About the Project

FLW (Flow) is a visual, node-based workspace designed to orchestrate generative AI workflows. Instead of the ephemeral, linear nature of chat interfaces, FLW provides an infinite canvas where ideas can branch, evolve, and come to life.

Inspiration

I was inspired by the limitations of traditional "chatbot" interfaces for creative work. When generating assets, whether images or videos, the creative process is rarely a straight line. It's a tree of possibilities. You might generate an image, iterate on it three times, pick the second version, and then animate it into a video.

I wanted to build a tool that reflects this mental model: a spatial environment for non-linear creativity. I envisioned a "ComfyUI for Gemini", powerful but accessible and designed with a premium, fluid user experience.

What it does

FLW allows users to:

  • Create Nodes: precise containers for Image and Video generation.
  • Connect Ideas: Link nodes together to pass context. For example, connecting an Image Node to a Video Node uses the generated image as the reference frame for the video.
  • Visualize History: Every node tracks its version history, allowing you to scrub back to previous generations without losing your place on the canvas.
  • Direct Control: Manipulate aspect ratios ($16:9$, $1:1$, $9:16$), refine prompts, and manage the generation lifecycle visually.

How we built it

The project is built as a modern Single Page Application (SPA) using the React ecosystem.

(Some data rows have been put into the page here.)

-- ==== Sys2Proof/Certificates/Slice0/Obligations.lean ====
section
/-! DEFINITION. The statements for the provers. Each docstring names the rules of spec/ it formalises, or says what it rests on. -/

open Sys2Proof Sys2Proof.Machine

/-! ### Encoding -/

/-- R45 to R47: the decoder reads back every well-formed command from its word, with every operand. -/
def Obligations.DecodeOfEncodeIsTheCommand : Prop :=
  ∀ i : Instr, i.wellFormed = true → decode (encode i) = .ok i

/-- R45 to R48: a word that decodes has exactly one spelling, and what it decodes to is well-formed. -/
def Obligations.EncodeOfDecodeIsTheWord : Prop :=
  ∀ (w : Word) (i : Instr), decode w = .ok i → encode i = w ∧ i.wellFormed = true

/-- R49: every word matches exactly one row of the map and is that row's command, or matches none, is illegal, and then changes
`STATUS` to `IllegalCommand` and nothing else. -/
def Obligations.EveryWordIsOneCommandOrIllegal : Prop :=
  ∀ w : Word,
    (∃ r ∈ opcodeMap, r.admits w = true ∧ (∀ r' ∈ opcodeMap, r'.admits w = true → r' = r)
        ∧ ∃ i, decode w = .ok i ∧ i.mnemonic = r.mnemonic)
      ∨ ((∀ r ∈ opcodeMap, r.admits w = false) ∧ (∃ e, decode w = .error e)
        ∧ ∀ s : State, runWord w s = .next { s with status := 0x0010 })

/-- Words written out from the table of R47, one for each command, decode to the commands they stand for; the selectors are the
numbers of R11. -/
def Obligations.SampleWordsDecode : Prop :=
  decode 0x10000000 = .ok .bpclr ∧ decode 0x110901FF = .ok (.bpapp 9 0x1FF) ∧ decode 0x12000008 = .ok (.bpsnap 8)
    ∧ decode 0x20030000 = .ok (.cksum .p) ∧ decode 0x30000000 = .ok .fbuild ∧ decode 0x31030000 = .ok (.fparse .p)
    ∧ decode 0x40020000 = .ok (.hexparse .d) ∧ decode 0x50010000 = .ok (.bufclr .s)
    ∧ decode 0x51000021 = .ok (.bufpush .m 0x21) ∧ decode 0x52030000 = .ok (.bufcat .p)

/-! ### The step -/

/-- R10: when the next input of the host is a word that decodes to a command, the step is that command on the same state with
the word taken from the host's inputs; nothing else is added around it. That the inputs are a list of the state is the model's
form (log entry 2). -/
def Obligations.StepRunsTheDecodedCommand : Prop :=
  ∀ (s : State) (w : Word) (rest : List HostInput) (i : Instr),
    s.pending = .command w :: rest → decode w = .ok i → step s = exec i { s with pending := rest }

/-- R125: a word that matches no row sets `STATUS` to 0x0010 and changes nothing else of the block. -/
def Obligations.IllegalWordsChangeOnlyStatus : Prop :=
  ∀ (s : State) (w : Word) (rest : List HostInput),
    s.pending = .command w :: rest → (∀ r ∈ opcodeMap, r.admits w = false) →
      step s = .next { s with pending := rest, status := 0x0010 }

/-- THE MODEL'S CHOICE (log entry 4), from the sentence of R10 "The block does nothing between commands": with no input
pending a step changes nothing. -/
def Obligations.StepIdlesWithNothingPending : Prop :=
  ∀ s : State, s.pending = [] → step s = .next s

/-- THE MODEL'S FORM of what the host does in R27 (a) and (d): with nothing pending, the word the host issues is what the next
step executes, and a reset it asserts takes effect in a step of its own. That the inputs are a list of the state is log entry 2,
that a reset is an input taken by a step is log entry 5. -/
def Obligations.IssuedInputIsTakenNext : Prop :=
  ∀ (s : State) (w : Word), s.pending = [] → step (s.issue w) = runWord w s ∧ step s.assertReset = .next (hostReset s)

/-- Reset as an input between commands (THE MODEL'S FORM of it: log entry 5): the block's state has the values of R28, the
events emitted so far and the parameters stay (R141, R142). -/
def Obligations.ResetInputClearsTheBlock : Prop :=
  ∀ (s : State) (rest : List HostInput), s.pending = .reset :: rest →
    step s = .next { bufM := [], bufS := [], bufD := [], bufP := [], out := [], okind := .none, bpG := [], bpTB := 0,
                     status := 0x0000, diag := s.diag, cfg := s.cfg, pending := rest }

/-- R28: what every piece of the block's state holds after reset, with any parameters. -/
def Obligations.ResetValues : Prop :=
  ∀ cfg : Config, let s := State.resetWith cfg
    (∀ b, s.buf b = []) ∧ s.out = [] ∧ s.okind = .none ∧ okindTag s.okind = 0 ∧ s.bpG = [] ∧ s.bpTB = 0
      ∧ s.status = 0x0000 ∧ s.code = okCode ∧ s.hbd = false ∧ s.diag = [] ∧ s.response = (0x0000, 0, [])
      ∧ State.reset = State.resetWith Config.default

/-- From R10 (a step is total), R24 (the host's index moves on by one) and R142 (the parameters stay), in THE MODEL'S FORM: that a
step with nothing pending answers a next state is the model's choice (log entry 4), that a reset takes a step is log entry 5,
that the inputs are a list of the state is log entry 2. -/
def Obligations.EveryStepTakesOneInput : Prop :=
  ∀ s : State, ∃ t, step s = .next t ∧ t.pending = s.pending.tail ∧ t.cfg = s.cfg

/-- R40: running the machine on the host's inputs is their effects one at a time, in the order of issue; the inputs behind them
play no part. The list of inputs (log entry 2) and a reset as one of them (log entry 5) are the model's form. -/
def Obligations.RunTakesInputsInOrder : Prop :=
  ∀ (inputs rest : List HostInput) (s : State), ∃ t,
    runInputs inputs (s.setPending rest) = .next t
      ∧ Host.Core.run Sys2Proof.core inputs.length (s.setPending (inputs ++ rest)) = .next t

/-! ### The bit-packer -/

/-- R69: the encoding of `BPCLR`, and its whole effect. -/
def Obligations.BpclrEmptiesTheAccumulator : Prop :=
  encode .bpclr = 0x10000000
    ∧ ∀ s : State, exec .bpclr s = .next { s with bpG := [], bpTB := 0, status := 0x0000 }

/-- R70: the encoding of `BPAPP`; where the groups fit, the append of R66 and success; where they do not, `CapacityExceeded` and
nothing else written. -/
def Obligations.BpappAppendsOrRefuses : Prop :=
  (∀ w v : Nat, w < 256 → v < 65536 → encode (.bpapp w v) = 0x11000000 ||| BitVec.ofNat 32 (w <<< 16) ||| BitVec.ofNat 32 v)
    ∧ ∀ (s : State) (w v : Nat),
      (Within s.cfg.bpCap ((s.bpTB + w + 6) / 7) →
          exec (.bpapp w v) s
            = .next { s with bpG := (bpAppend s.bpG s.bpTB v w).1, bpTB := (bpAppend s.bpG s.bpTB v w).2, status := 0x0000 })
        ∧ (∀ c, s.cfg.bpCap = .bounded c → c < (s.bpTB + w + 6) / 7 →
          exec (.bpapp w v) s = .next { s with status := 0x0011 })

/-- The effect of `BPAPP` on the bit string (the spec's own derivation of R67 from R66, 40_bitpacker.md): the `w` low bits of the
value are added at the end, least significant first; the rest of the state is as R70 says. -/
def Obligations.BpappAddsTheValueBits : Prop :=
  ∀ (s : State) (w v : Nat), BpInv s.bpG s.bpTB → Within s.cfg.bpCap ((s.bpTB + w + 6) / 7) →
    ∃ groups, exec (.bpapp w v) s = .next { s with bpG := groups, bpTB := s.bpTB + w, status := 0x0000 }
      ∧ bpBits groups (s.bpTB + w) = bpBits s.bpG s.bpTB ++ valueBits v w ∧ BpInv groups (s.bpTB + w)

/-- The closed form of append (marked "derived: from rule R66" by the spec): the bit string grows by the value's bits, every
group is seven bits of it with zeros beyond its end, and the full groups of before are unchanged. -/
def Obligations.AppendHasItsClosedForm : Prop :=
  ∀ (groups : List Group) (total value width : Nat), BpInv groups total →
    let r := bpAppend groups total value width
    r.2 = total + width ∧ BpInv r.1 r.2 ∧ bpBits r.1 r.2 = bpBits groups total ++ valueBits value width
      ∧ (∀ j, j < (total + width + 6) / 7 →
          (r.1.getD j 0).toNat
            = ((List.range 7).map fun i =>
                if (bpBits groups total ++ valueBits value width).getD (7 * j + i) false then 2 ^ i else 0).sum)
      ∧ (∀ j, j < total / 7 → r.1[j]? = groups[j]?)

/-- R73: an append of width 0 returns the accumulator as it was, also in the middle of a group and whatever the value. -/
def Obligations.ZeroWidthAppendIsNoOp : Prop :=
  ∀ (groups : List Group) (total value : Nat), bpAppend groups total value 0 = (groups, total)

/-- The splitting law (marked "derived: from rule R67" by the spec): appending in two pieces, low piece first, is appending once. -/
def Obligations.SplittingLaw : Prop :=
  ∀ (groups : List Group) (total value width k : Nat), BpInv groups total → k ≤ width →
    let first := bpAppend groups total (value % 2 ^ k) k
    bpAppend first.1 first.2 (value >>> k) (width - k) = bpAppend groups total value width

/-- R74: commands that append the widths w1, …, wk to an empty accumulator leave `BP.TB = W`, their sum, and `ceil(W / 7)` groups;
a snapshot has `max(ceil(W / 7), n)` bytes, each at most 127. -/
def Obligations.GroupCountAfterAppends : Prop :=
  ∀ (s : State) (fields : List (Nat × Nat)) (n : Nat),
    s.bpG = [] → s.bpTB = 0 → s.cfg.bpCap = .inf → s.cfg.bufCap = .inf →
      ∃ t u, execAll (fields.map fun f => .bpapp f.2 f.1) s = .next t ∧ exec (.bpsnap n) t = .next u
        ∧ t.bpTB = (fields.map Prod.snd).sum ∧ t.bpG.length = ((fields.map Prod.snd).sum + 6) / 7
        ∧ u.out.length = max (((fields.map Prod.snd).sum + 6) / 7) n ∧ ∀ x ∈ u.out, x.toNat ≤ 127

/-- The round trip (marked "derived: from rule R67" by the spec): unpacking with the same widths gives every value modulo
`2 ^ width`, from the groups and from any snapshot of them. -/
def Obligations.UnpackRecoversTheValues : Prop :=
  ∀ (fields : List (Nat × Nat)) (n : Nat),
    bpUnpack (packed fields).1 (fields.map Prod.snd) = fields.map (fun f => f.1 % 2 ^ f.2)
      ∧ bpUnpack (bpSnapshot (packed fields).1 n) (fields.map Prod.snd) = fields.map (fun f => f.1 % 2 ^ f.2)

/-- R68: the snapshot is the groups, padded with zero groups when there are fewer than `minGroups`; its length; it never
truncates. -/
def Obligations.SnapshotPadsWithZeroGroups : Prop :=
  ∀ (groups : List Group) (n : Nat),
    bpSnapshot groups n = (if groups.length < n then groups ++ List.replicate (n - groups.length) 0 else groups)
      ∧ (bpSnapshot groups n).length = max groups.length n ∧ bpSnapshot groups 0 = groups

/-- R71: the encoding of `BPSNAP`; the padded copy in `O` with the accumulator unchanged; `CapacityExceeded` with `O` emptied. -/
def Obligations.BpsnapCopiesThePaddedGroups : Prop :=
  (∀ n : Nat, n < 65536 → encode (.bpsnap n) = 0x12000000 ||| BitVec.ofNat 32 n)
    ∧ ∀ (s : State) (n : Nat),
      (Within s.cfg.bufCap (max s.bpG.length n) →
          exec (.bpsnap n) s
            = .next { s with out := s.bpG.map (fun g => g.setWidth 8) ++ List.replicate (n - s.bpG.length) 0
                             okind := .groups, status := 0x0000 })
        ∧ (∀ c, s.cfg.bufCap = .bounded c → c < max s.bpG.length n →
          exec (.bpsnap n) s = .next { s with out := [], okind := .none, status := 0x0011 })

/-- A snapshot appended to `P` never makes `FBUILD` raise `InvalidPayload` (marked "derived" by the spec, 40_bitpacker.md). -/
def Obligations.SnapshotPayloadIsNeverInvalid : Prop :=
  ∀ s : State, s.Inv → s.okind = .groups → (∀ b, ∀ x ∈ s.buf b, x.toNat ≤ 0x7F) →
    ∃ t u, exec (.bufcat .p) s = .next t ∧ exec .fbuild t = .next u ∧ u.code ≠ 0x01

/-! ### The checksum engine -/

/-- R80: the recurrence, and the rule's worked example. -/
def Obligations.ChecksumRecurrence : Prop :=
  (∀ payload : List Byte,
      checksum payload = payload.foldl (fun acc b => (acc * 3 + b.toNat) % 256) payload.length % 128)
    ∧ checksum [0, 0, 0, 0, 32, 0, 0] = 109

/-- The 8-bit engine, round by round, computes the checksum (marked "derived: from rule R80" by the spec, 41_checksum.md). -/
def Obligations.EngineComputesTheChecksum : Prop :=
  ∀ payload : List Byte, (checksumEngine payload).toNat = checksum payload

/-- A closed form of the recurrence, derived here from it: the length and the bytes weighted by powers of 3, modulo 256, modulo
128. -/
def Obligations.ChecksumIsAWeightedSum : Prop :=
  ∀ payload : List Byte,
    checksum payload
      = (payload.length * 3 ^ payload.length
          + ((List.range payload.length).map fun i => (payload.getD i 0).toNat * 3 ^ (payload.length - 1 - i)).sum) % 256 % 128

/-- The result is at most 127, and the source's representative pair tells the order of bytes apart (41_checksum.md, section 2;
the spec marks the numbers as derived). -/
def Obligations.ChecksumRangeAndOrder : Prop :=
  (∀ payload : List Byte, checksum payload ≤ 127)
    ∧ checksum [1, 2] = 23 ∧ checksum [2, 1] = 25 ∧ checksum [] = 0 ∧ checksum [0] = 3 ∧ checksum [0, 0] = 18

/-- Error detection, derived here from the recurrence: two payloads that differ in exactly one byte, both values of it at most
0x7F, never have the same checksum. -/
def Obligations.OneChangedByteIsDetected : Prop :=
  ∀ (before after : List Byte) (x y : Byte), x ≠ y → x.toNat ≤ 0x7F → y.toNat ≤ 0x7F →
    checksum (before ++ x :: after) ≠ checksum (before ++ y :: after)

/-- R82: the encoding of `CKSUM`, the one checksum byte in `O`, and the refusal with a capacity of 0. -/
def Obligations.CksumWritesTheChecksum : Prop :=
  (∀ b : Buf, encode (.cksum b) = 0x20000000 ||| ((encodeBuf b).setWidth 32 <<< 16))
    ∧ ∀ (s : State) (b : Buf),
      (Within s.cfg.bufCap 1 →
          exec (.cksum b) s
            = .next { s with out := [BitVec.ofNat 8 (checksum (s.buf b))], okind := .sum, status := 0x0000 })
        ∧ (s.cfg.bufCap = .bounded 0 →
          exec (.cksum b) s = .next { s with out := [], okind := .none, status := 0x0011 })

/-! ### The frame unit -/

/-- R88 to R91, the operands being the buffers that the selectors 0 to 3 name (R11): `FBUILD` concatenates the four buffers and
the payload's checksum and dumps the frame; any byte above 0x7F in any of the four buffers refuses it, before the capacity is
looked at (R128). -/
def Obligations.FbuildBuildsOrRefuses : Prop :=
  encode .fbuild = 0x30000000
    ∧ ∀ s : State, let input := s.buf .m ++ s.buf .s ++ s.buf .d ++ s.buf .p
      ((∀ x ∈ input, x.toNat ≤ 0x7F) → Within s.cfg.bufCap (input.length + 1) →
          exec .fbuild s
            = .next { s with out := input ++ [BitVec.ofNat 8 (checksum (s.buf .p))], okind := .frame
                             diag := s.diag ++ [.frameDump (hexdump (input ++ [BitVec.ofNat 8 (checksum (s.buf .p))]))]
                             status := 0x0000 })
        ∧ ((∃ x ∈ input, 0x7F < x.toNat) →
          exec .fbuild s = .next { s with out := [], okind := .none, status := 0x0001 })
        ∧ (∀ c, (∀ x ∈ input, x.toNat ≤ 0x7F) → s.cfg.bufCap = .bounded c → c < input.length + 1 →
          exec .fbuild s = .next { s with out := [], okind := .none, status := 0x0011 })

  • Core Stack: React 19, TypeScript, and Vite for a lightning-fast development experience.
  • Canvas Engine: A custom-built node engine handles the spatial logic, coordinate systems ($x, y$ positioning), zoom/pan mechanics, and Bézier curve connections between nodes.
  • AI Integration: The backend power comes from Google's Gemini API (@google/genai), specifically leveraging three cutting-edge models:
    • Gemini 3 Pro as the base reasoning engine.
    • Gemini 3 Pro (Image Preview) for high-fidelity image synthesis.
    • Veo 3.1 for cinematic video generation.
  • State Management: We used a decentralized state model where each node manages its own generation lifecycle (idle $\rightarrow$ loading $\rightarrow$ completed), while a global store handles the topology of the graph.

Challenges we ran into

Building a visual editor comes with unique engineering hurdles unlike standard web apps:

  1. Canvas Interaction Math: Implementing a smooth, infinite canvas required working with linear algebra for coordinate transformations. Mapping screen pixels (pointer events) to the graph's coordinate space (matrix transformations for zoom/pan) was tricky to get right. $$ P_{graph} = \frac{P_{screen} - \text{Offset}}{\text{Zoom}} $$
  2. Video Encoding and Protocols: Integrating video generation was complex. We had to ensure that video blobs were correctly handled, uploaded via the Gemini File API, and that the encodings were compatible with the model's strict requirements.
  3. Performant State Updates: As the graph grows to dozens of nodes, rendering performance becomes critical. We had to optimize React re-renders to ensure that dragging a node explicitly updates only the affected connections, rather than the entire canvas.

What's next for FLW

We plan to introduce Control logic nodes (loops, conditionals) to allow users to build fully autonomous creative agents. Additionally, we are developing an Autonomous AI Copilot powered by Gemini 3 Pro Preview, which will be able to intelligently build, optimize, and execute complex workflows alongside the user.